I also think the way Tesla is going about this is utterly idiotic and reckless. It upsets me that I'm sharing roads with vehicles having these dysfunctional immature systems.
Point this crap at video game engines and don't let it anywhere near real people until it can drive millions of virtual miles in something like GTA without hitting anyone/anything and without behaving like a drunk driver who lost their glasses.
If bad human drivers killed only themselves, that would be one thing, plenty of Darwin awards to go around. But they don't. I do value reducing traffic fatalities to near zero. I think that would be fantastic.
The GTA idea is a good one. I think they've done that, many times over, but I could be wrong.
They way Tesla is doing it is interesting. Have human supervision, so even though the system may behave as you say like a drunk driver who lost their glasses, at least the human is there keeping it in check.
Humans aren't perfect, but I've found (and statistics have shown) that the system plus a human is better than a human alone. That alone should make you less upset. These cars are less reckless than cars driven by humans.
Human supervision is just one element of the very smart way Tesla is going about this. The other element is incremental changes. A lot can be said about that but I won't now. Teslas are getting small and big safety improvements that roll out over time as full self driving gets closer and closer. This should make you feel better.

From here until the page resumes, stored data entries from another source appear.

-- ==== Sys2Proof/Machine/Flags.lean ====
section
/-! DEFINITION. The conditions that the host sees beside the frames: the pending notice records, ATTN, RDY and the
link status byte (08_notices_and_the_attention_line.md, 09_the_request_link.md). -/

namespace Sys2Proof.Machine

/-! ### Pending notice records (R143) -/

/-- The event time and index of a waiter entry in a state. -/
def waiterRecord (st : WaiterState) (e : Nat × Waiter) : Option (Nat × Nat) :=
  if e.2.state = st then some (e.2.eventTime, e.1) else none

/-- The event time and index of a LAPSED holding entry. -/
def lapseRecord (e : Nat × Holding) : Option (Nat × Nat) :=
  if e.2.state = .lapsed then some (e.2.eventTime, e.1) else none

/-- The event time and index of a pool marked OVER-unreported. -/
def overRecord (e : Nat × Pool) : Option (Nat × Nat) := e.2.overMark.map (fun t => (t, e.1))

/-- The pending records of a kind, each as its event time and its index (R143). -/
def State.records (s : State) : NoticeKind → List (Nat × Nat)
  | .grant => s.waiters.filterMap (waiterRecord .granted)
  | .waitEnd => s.waiters.filterMap (waiterRecord .ended)
  | .lapse => s.holdings.filterMap lapseRecord
  | .poolOver => s.pools.filterMap overRecord
  | .drained => s.drained.map (fun d => (d.eventTime, d.feature))

/-- The oldest record of a kind: the earliest event time, then the lowest index (R147). -/
def State.oldest (s : State) (k : NoticeKind) : Option (Nat × Nat) := firstBy timeThenIndex (s.records k)

/-- The settings of a kind (R144). -/
def NoticeSettings.of (n : NoticeSettings) : NoticeKind → NoticeSetting
  | .grant => n.grant
  | .waitEnd => n.waitEnd
  | .lapse => n.lapse
  | .poolOver => n.poolOver
  | .drained => n.drained

/-- The five kinds in tie order (R143). -/
def noticeKinds : List NoticeKind := [.grant, .waitEnd, .lapse, .poolOver, .drained]

/-- An enabled kind with a pending record. -/
def State.calls (s : State) (k : NoticeKind) : Bool := (s.notices.of k).enable && !(s.records k).isEmpty

/-- The kind that Next Notice with ANY chooses: of the enabled kinds with a pending record the one of highest level,
and among those of equal level the one of lowest tie position (R148). -/
def State.chosenKind (s : State) : Option NoticeKind :=
  firstBy (fun a b => (s.notices.of b).level < (s.notices.of a).level) (noticeKinds.filter s.calls)

/-! ### Lines (R145, R165) -/

/-- ATTN is asserted exactly while some enabled notice kind has a pending record (R145). -/
def State.attn (s : State) : Bool := noticeKinds.any s.calls

/-- The request FIFO has room, and RDY is asserted, while it holds fewer than 16 frames (R158, R165). -/
def State.rdy (s : State) : Bool := s.fifo.length < Config.linkFrames

/-! ### The link status byte (R163, R174) -/

/-- A byte in which one bit stands for a condition. -/
def conditionBit (n : Nat) (condition : Bool) : Byte := if condition then 1#8 <<< n else 0#8

/-- The status byte: ROOM, REPLY, ATTN, OVERRUN, FRAMING and ADMEN in bits 7..2, and bits 1..0 as 0 (R174). -/
def State.statusByte (s : State) : Byte :=
  conditionBit 7 s.rdy ||| conditionBit 6 (!s.replies.isEmpty) ||| conditionBit 5 s.attn ||| conditionBit 4 s.overrun
    ||| conditionBit 3 s.framing ||| conditionBit 2 s.admen

end Sys2Proof.Machine
end

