/-- A holding that has left the counted states, from the entry that now stands in its place: the refund posted, the
over state recomputed, and the deadline withdrawn (R59, R65). -/
def leftCounted (s : State) (i evt : Nat) (entry : Holding) : State :=
  let h := s.holding i
  { s with
    reached := s.reached.filter (fun d => !d.ofHolding i)
    holdings := tablePut Holding.initial s.holdings i entry
    pools := tablePut Pool.initial s.pools h.pool
      (refundedPool (s.pool h.pool) h.state h.tokens (s.reserveSum h.pool) evt)
    allotments := postedAllotments s.allotments h.project h.pool (fun used => used - h.tokens) }

/-! The words of the scans. -/

/-- What a scan would charge a waiter (R114, R50, R51). -/
def scanCost (s : State) (j : Nat) (f : Feature) : Nat :=
  s.pathCost f.weight (s.waiter j).seats (s.choosePath f.sharing (s.waiter j).asking)

/-- A WAITING waiter of a pool passes the first tests of a scan (R114, R115): its feature's end instant has not come,
its path is no merge into a holding of 65535 references, and a cost above 0 fits its project's cap. -/
structure PassesTests (s : State) (p j : Nat) (f : Feature) : Prop where
  waits : (s.waiter j).state = .waiting
  known : s.feature (s.waiter j).feature = some f
  pooled : f.pool = p
  licensed : ∀ d, f.endDay = some d → s.siteTime < (d + 1) * 86400
  references : ∀ i, s.choosePath f.sharing (s.waiter j).asking = .merge i → (s.holding i).refs < 65535
  cap : ∀ a cap, scanCost s j f ≠ 0 → s.allotment (s.waiter j).project p = some a → a.cap = some cap →
    a.used + scanCost s j f ≤ cap

/-- A scan passes over the waiter (R115): site time has reached its feature's end instant, or its path is a merge into a
holding of 65535 references, or its cost is above 0 and exceeds its project's cap. -/
def PassedOver (s : State) (p j : Nat) : Prop :=
  ∃ f, (s.waiter j).state = .waiting ∧ s.feature (s.waiter j).feature = some f ∧ f.pool = p
    ∧ ((∃ d, f.endDay = some d ∧ (d + 1) * 86400 ≤ s.siteTime)
      ∨ (∃ i, s.choosePath f.sharing (s.waiter j).asking = .merge i ∧ 65535 ≤ (s.holding i).refs)
      ∨ (scanCost s j f ≠ 0 ∧ ∃ a cap, s.allotment (s.waiter j).project p = some a ∧ a.cap = some cap
          ∧ cap < a.used + scanCost s j f))

/-- A scan of the pool grants no one and sets no mark (R115, R116): it passes over every waiter, or over those ahead of
one whose cost exceeds the headroom, which holds back every waiter behind it. -/
def GrantsNoOne (s : State) (p : Nat) : Prop :=
  ∃ ahead behind, (s.pool p).queue = ahead ++ behind ∧ (∀ j ∈ ahead, PassedOver s p j)
    ∧ (behind = [] ∨ ∃ j more f, behind = j :: more ∧ PassesTests s p j f
        ∧ s.headroom p (s.waiter j).project < scanCost s j f)

/-- A scan of the pool stops for want of an entry (R116): it passes over those ahead of a waiter that passes every test,
whose path is a new holding, while no entry is FREE or LAPSED. -/
def StopsForAnEntry (s : State) (p : Nat) : Prop :=
  ∃ ahead j more f, (s.pool p).queue = ahead ++ j :: more ∧ (∀ k ∈ ahead, PassedOver s p k) ∧ PassesTests s p j f
    ∧ scanCost s j f ≤ s.headroom p (s.waiter j).project ∧ s.choosePath f.sharing (s.waiter j).asking = .fresh
    ∧ s.allocate = none

/-- A scan of the pool serves its last waiter alone (R113 to R117): the pool is not over, those ahead are passed over,
and the waiter passes every test and has a new holding in an entry, with a lease that ends ahead of site time. -/
structure Serves (s : State) (p j k : Nat) (f : Feature) : Prop where
  notOver : (s.pool p).isOver = false
  queued : ∃ ahead, (s.pool p).queue = ahead ++ [j] ∧ ∀ m ∈ ahead, PassedOver s p m
  tests : PassesTests s p j f
  afforded : scanCost s j f ≤ s.headroom p (s.waiter j).project
  fresh : s.choosePath f.sharing (s.waiter j).asking = .fresh
  entry : s.allocate = some k
  lease : s.siteTime < f.clamp (s.siteTime + f.lease)

/-- A waiter granted a new holding by a scan (R117, R118, R79, R57): the entry is LIVE with the waiter's fields, its
lease counted from site time; pool and allotment are charged and the over state recomputed; the waiter leaves its queue
and is GRANTED with the holding's handle and the event time of the scan. -/
def granted (s : State) (p j k : Nat) (f : Feature) (evt : Nat) : State :=
  let w := s.waiter j
  let cost := f.weight * w.seats
  let old := s.holding k
  let made : Holding :=
    { gen := if old.state = .lapsed then nextGen old.gen else old.gen, state := .live, feature := w.feature,
      pool := p, user := w.user, host := w.host, project := w.project, seats := w.seats, refs := 1, tokens := cost,
      deadline := f.clamp (s.siteTime + f.lease), endReason := none, eventTime := 0 }
  { s with
    reached := s.reached.filter (fun d => !d.ofHolding k && !d.ofWaiter j)
    holdings := tablePut Holding.initial s.holdings k made
    waiters := tablePut Waiter.initial s.waiters j
      { w with state := .granted, deadline := 0, handleIndex := k, handleGen := made.gen, merged := false,
               eventTime := evt }
    pools := tablePut Pool.initial s.pools p
      { chargedPool (s.pool p) cost (s.reserveSum p) evt with queue := (s.pool p).queue.filter (fun m => m != j) }
    allotments := postedAllotments s.allotments w.project p (fun used => used + cost) }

If you see a Tesla in autopilot, it won't be tailgating. If you see people tailgating in a Tesla, you can be sure autopilot is not turned on. Even with the follow distance set to the lowest, the distance kept is larger than what is done by most humans. This should also make you less upset.
When driving in stop and go traffic with Teslas with autopilot on, if the owner sets the follow distance to say the middle range, you'll find you are often able to merge in in front of them, because they allow space for that (and for safety). This should help too.
Over time, the system is getting better and better. Eventually, it will all be ok!